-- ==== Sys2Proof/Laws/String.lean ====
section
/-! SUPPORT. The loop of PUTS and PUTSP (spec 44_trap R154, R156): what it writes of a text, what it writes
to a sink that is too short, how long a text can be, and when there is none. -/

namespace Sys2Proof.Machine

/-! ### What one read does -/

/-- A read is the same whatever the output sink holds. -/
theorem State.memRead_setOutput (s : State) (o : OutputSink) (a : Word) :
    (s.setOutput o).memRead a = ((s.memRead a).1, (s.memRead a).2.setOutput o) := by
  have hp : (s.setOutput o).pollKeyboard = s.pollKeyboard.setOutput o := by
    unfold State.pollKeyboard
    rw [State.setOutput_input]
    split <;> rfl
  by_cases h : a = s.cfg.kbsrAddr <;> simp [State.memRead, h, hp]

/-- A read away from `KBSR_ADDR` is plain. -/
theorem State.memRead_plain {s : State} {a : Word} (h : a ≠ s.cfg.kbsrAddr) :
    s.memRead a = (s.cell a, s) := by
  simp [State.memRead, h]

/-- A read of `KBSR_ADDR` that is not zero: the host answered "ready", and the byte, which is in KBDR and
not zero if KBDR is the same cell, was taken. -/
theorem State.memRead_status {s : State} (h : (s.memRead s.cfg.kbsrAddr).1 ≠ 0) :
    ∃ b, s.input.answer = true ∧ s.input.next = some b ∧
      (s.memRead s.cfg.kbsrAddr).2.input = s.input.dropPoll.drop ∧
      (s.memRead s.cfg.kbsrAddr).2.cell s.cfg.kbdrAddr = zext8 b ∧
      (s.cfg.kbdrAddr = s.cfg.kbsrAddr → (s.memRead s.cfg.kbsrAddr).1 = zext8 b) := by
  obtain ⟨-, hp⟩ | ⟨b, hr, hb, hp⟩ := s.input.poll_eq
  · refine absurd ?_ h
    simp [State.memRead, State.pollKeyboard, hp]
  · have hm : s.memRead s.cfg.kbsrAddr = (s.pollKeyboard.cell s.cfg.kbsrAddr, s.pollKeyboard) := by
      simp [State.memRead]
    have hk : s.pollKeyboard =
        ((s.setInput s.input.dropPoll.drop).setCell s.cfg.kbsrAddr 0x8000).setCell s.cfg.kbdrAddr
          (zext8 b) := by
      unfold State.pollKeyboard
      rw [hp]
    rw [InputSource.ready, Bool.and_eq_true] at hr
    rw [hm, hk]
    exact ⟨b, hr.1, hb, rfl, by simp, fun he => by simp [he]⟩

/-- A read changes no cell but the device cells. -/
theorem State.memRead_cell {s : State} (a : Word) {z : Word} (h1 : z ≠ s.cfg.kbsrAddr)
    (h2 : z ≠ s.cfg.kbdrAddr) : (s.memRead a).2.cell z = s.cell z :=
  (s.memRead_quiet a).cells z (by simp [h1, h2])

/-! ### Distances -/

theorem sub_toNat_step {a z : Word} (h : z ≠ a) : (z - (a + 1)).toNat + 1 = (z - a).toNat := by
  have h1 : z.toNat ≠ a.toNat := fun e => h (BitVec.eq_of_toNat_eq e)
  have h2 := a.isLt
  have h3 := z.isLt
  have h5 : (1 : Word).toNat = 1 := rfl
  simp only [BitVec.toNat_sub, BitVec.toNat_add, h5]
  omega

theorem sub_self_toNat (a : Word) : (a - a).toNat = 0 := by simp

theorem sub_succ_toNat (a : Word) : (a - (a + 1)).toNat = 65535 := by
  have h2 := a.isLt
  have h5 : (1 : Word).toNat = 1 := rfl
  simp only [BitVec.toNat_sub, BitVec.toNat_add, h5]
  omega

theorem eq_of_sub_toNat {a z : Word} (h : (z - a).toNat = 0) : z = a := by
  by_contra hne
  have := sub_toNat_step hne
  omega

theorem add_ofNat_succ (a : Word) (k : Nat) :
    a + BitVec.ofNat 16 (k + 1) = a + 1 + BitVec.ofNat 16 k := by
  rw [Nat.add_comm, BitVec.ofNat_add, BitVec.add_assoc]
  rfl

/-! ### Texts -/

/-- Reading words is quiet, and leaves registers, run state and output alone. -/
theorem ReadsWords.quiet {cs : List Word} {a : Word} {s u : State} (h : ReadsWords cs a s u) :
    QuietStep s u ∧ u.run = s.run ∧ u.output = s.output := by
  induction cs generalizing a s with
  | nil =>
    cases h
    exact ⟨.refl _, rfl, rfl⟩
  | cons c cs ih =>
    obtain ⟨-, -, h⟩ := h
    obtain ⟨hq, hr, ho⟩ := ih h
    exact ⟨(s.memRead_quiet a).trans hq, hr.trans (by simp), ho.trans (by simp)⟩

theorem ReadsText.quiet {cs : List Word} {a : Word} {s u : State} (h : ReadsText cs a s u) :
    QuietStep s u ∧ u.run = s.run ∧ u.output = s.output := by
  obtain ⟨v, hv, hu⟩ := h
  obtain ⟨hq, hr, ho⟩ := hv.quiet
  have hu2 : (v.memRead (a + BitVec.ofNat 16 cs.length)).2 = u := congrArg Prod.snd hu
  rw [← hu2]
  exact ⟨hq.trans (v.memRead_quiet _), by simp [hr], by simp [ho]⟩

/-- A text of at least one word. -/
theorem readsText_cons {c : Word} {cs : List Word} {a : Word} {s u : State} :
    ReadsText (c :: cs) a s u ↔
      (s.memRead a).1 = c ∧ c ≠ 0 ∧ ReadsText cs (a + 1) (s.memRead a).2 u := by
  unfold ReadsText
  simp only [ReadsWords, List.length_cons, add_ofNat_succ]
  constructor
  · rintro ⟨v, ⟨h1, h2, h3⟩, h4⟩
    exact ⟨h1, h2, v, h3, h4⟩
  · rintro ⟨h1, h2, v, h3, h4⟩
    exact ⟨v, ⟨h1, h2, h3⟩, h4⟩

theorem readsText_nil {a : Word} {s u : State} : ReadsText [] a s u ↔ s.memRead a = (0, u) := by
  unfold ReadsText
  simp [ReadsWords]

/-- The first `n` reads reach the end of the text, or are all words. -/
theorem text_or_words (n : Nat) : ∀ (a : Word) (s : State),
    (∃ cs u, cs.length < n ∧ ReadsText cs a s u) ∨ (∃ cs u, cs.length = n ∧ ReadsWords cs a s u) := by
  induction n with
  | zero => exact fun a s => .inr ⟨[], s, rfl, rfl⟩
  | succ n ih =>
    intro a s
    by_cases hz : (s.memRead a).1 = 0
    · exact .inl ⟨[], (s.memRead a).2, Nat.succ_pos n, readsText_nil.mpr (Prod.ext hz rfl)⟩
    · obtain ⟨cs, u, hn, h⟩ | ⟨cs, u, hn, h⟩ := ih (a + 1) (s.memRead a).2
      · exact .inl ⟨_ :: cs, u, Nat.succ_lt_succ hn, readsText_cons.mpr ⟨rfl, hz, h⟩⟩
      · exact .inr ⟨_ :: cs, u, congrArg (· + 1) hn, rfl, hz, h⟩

####################

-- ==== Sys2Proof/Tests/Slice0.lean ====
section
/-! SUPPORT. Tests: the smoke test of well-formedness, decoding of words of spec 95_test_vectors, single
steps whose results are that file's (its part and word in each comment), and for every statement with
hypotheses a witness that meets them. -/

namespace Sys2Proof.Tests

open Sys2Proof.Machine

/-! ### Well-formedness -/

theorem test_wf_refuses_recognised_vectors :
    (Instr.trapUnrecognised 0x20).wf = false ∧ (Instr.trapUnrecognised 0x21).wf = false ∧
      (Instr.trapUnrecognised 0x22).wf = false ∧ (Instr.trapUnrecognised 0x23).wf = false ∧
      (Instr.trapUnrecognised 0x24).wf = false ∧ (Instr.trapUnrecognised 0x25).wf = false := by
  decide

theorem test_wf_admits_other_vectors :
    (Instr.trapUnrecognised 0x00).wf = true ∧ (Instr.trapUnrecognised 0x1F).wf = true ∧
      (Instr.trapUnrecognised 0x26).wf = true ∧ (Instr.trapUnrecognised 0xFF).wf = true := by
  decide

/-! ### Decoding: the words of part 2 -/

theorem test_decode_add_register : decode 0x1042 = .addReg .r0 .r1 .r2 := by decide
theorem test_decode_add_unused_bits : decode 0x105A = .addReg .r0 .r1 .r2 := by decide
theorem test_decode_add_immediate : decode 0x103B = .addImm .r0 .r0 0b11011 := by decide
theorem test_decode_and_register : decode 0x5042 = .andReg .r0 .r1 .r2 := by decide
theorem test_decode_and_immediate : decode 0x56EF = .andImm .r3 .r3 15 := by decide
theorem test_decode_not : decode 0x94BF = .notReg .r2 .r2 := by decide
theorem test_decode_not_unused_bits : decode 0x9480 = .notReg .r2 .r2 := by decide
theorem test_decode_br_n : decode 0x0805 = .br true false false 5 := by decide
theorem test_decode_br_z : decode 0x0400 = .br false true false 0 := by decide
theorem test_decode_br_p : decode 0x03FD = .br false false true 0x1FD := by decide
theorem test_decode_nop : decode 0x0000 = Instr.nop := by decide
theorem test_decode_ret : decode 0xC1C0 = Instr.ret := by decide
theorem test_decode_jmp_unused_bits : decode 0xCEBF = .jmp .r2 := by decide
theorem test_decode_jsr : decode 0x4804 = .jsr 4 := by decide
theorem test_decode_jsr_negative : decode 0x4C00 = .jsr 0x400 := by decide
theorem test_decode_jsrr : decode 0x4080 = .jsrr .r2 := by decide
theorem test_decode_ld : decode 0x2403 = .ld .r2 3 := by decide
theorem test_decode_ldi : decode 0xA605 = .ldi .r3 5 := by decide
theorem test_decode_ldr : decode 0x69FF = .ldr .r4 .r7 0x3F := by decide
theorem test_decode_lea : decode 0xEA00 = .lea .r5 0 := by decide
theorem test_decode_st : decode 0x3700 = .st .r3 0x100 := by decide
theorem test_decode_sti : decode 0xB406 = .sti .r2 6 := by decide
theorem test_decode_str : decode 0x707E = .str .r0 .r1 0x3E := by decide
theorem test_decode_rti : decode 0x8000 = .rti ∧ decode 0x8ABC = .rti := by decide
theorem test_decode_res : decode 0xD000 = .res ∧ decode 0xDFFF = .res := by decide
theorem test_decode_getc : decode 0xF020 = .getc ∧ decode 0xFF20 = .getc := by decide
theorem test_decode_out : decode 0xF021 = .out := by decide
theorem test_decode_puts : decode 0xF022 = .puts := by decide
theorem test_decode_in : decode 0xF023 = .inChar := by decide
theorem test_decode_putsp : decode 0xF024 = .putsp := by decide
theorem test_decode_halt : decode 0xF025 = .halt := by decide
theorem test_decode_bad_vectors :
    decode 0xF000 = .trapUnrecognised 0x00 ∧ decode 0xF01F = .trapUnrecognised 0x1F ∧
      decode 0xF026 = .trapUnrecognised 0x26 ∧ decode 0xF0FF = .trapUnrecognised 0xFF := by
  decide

####################

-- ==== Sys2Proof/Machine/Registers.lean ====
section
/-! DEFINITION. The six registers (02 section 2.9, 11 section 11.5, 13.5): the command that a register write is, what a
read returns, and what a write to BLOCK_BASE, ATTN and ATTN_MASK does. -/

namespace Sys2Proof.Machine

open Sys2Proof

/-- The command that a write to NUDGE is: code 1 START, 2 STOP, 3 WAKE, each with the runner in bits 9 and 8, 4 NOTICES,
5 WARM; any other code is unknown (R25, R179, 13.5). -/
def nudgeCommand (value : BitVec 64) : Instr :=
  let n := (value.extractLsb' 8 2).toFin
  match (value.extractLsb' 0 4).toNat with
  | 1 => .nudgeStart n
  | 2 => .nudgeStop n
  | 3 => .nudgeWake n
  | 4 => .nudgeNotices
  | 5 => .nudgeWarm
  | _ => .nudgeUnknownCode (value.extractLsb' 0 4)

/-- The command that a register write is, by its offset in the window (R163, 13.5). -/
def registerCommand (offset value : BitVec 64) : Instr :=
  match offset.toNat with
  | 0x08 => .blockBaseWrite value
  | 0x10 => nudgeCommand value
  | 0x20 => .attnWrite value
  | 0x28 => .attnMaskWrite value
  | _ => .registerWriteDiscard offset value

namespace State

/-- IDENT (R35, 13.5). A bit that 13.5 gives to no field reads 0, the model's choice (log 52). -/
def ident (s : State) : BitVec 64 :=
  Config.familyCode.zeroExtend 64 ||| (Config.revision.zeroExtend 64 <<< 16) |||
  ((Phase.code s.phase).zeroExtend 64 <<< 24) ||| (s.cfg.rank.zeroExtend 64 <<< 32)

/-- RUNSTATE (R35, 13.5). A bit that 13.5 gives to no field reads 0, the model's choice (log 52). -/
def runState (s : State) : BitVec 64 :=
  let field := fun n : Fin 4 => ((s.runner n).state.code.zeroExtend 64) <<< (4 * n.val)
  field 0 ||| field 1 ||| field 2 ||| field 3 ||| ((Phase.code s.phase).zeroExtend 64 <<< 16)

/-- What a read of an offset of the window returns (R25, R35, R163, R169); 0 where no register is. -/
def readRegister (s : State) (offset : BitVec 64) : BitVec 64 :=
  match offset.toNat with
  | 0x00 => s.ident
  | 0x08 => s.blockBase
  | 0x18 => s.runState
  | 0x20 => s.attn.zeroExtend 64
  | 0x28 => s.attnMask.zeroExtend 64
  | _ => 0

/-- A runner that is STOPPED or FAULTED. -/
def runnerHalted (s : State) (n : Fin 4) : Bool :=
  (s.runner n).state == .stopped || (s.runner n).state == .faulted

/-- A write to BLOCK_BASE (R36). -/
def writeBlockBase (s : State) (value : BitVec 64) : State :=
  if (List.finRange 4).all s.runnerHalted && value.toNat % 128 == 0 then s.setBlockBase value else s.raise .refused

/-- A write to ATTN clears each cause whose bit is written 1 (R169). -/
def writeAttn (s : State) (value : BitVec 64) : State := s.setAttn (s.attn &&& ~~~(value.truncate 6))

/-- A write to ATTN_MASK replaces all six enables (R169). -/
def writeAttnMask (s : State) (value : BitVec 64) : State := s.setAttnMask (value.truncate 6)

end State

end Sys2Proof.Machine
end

####################

Assignment: Return exactly the lines above from the line that has "-- ==== Sys2Proof/Laws/String.lean" through the line that has "sink holds. -/", inclusive, and nothing else.

Task result:
-- ==== Sys2Proof/Laws/String.lean ====
section
/-! SUPPORT. The loop of PUTS and PUTSP (spec 44_trap R154, R156): what it writes of a text, what it writes
to a sink that is too short, how long a text can be, and when there is none. -/

namespace Sys2Proof.Machine

/-! ### What one read does -/

/-- A read is the same whatever the output sink holds. -/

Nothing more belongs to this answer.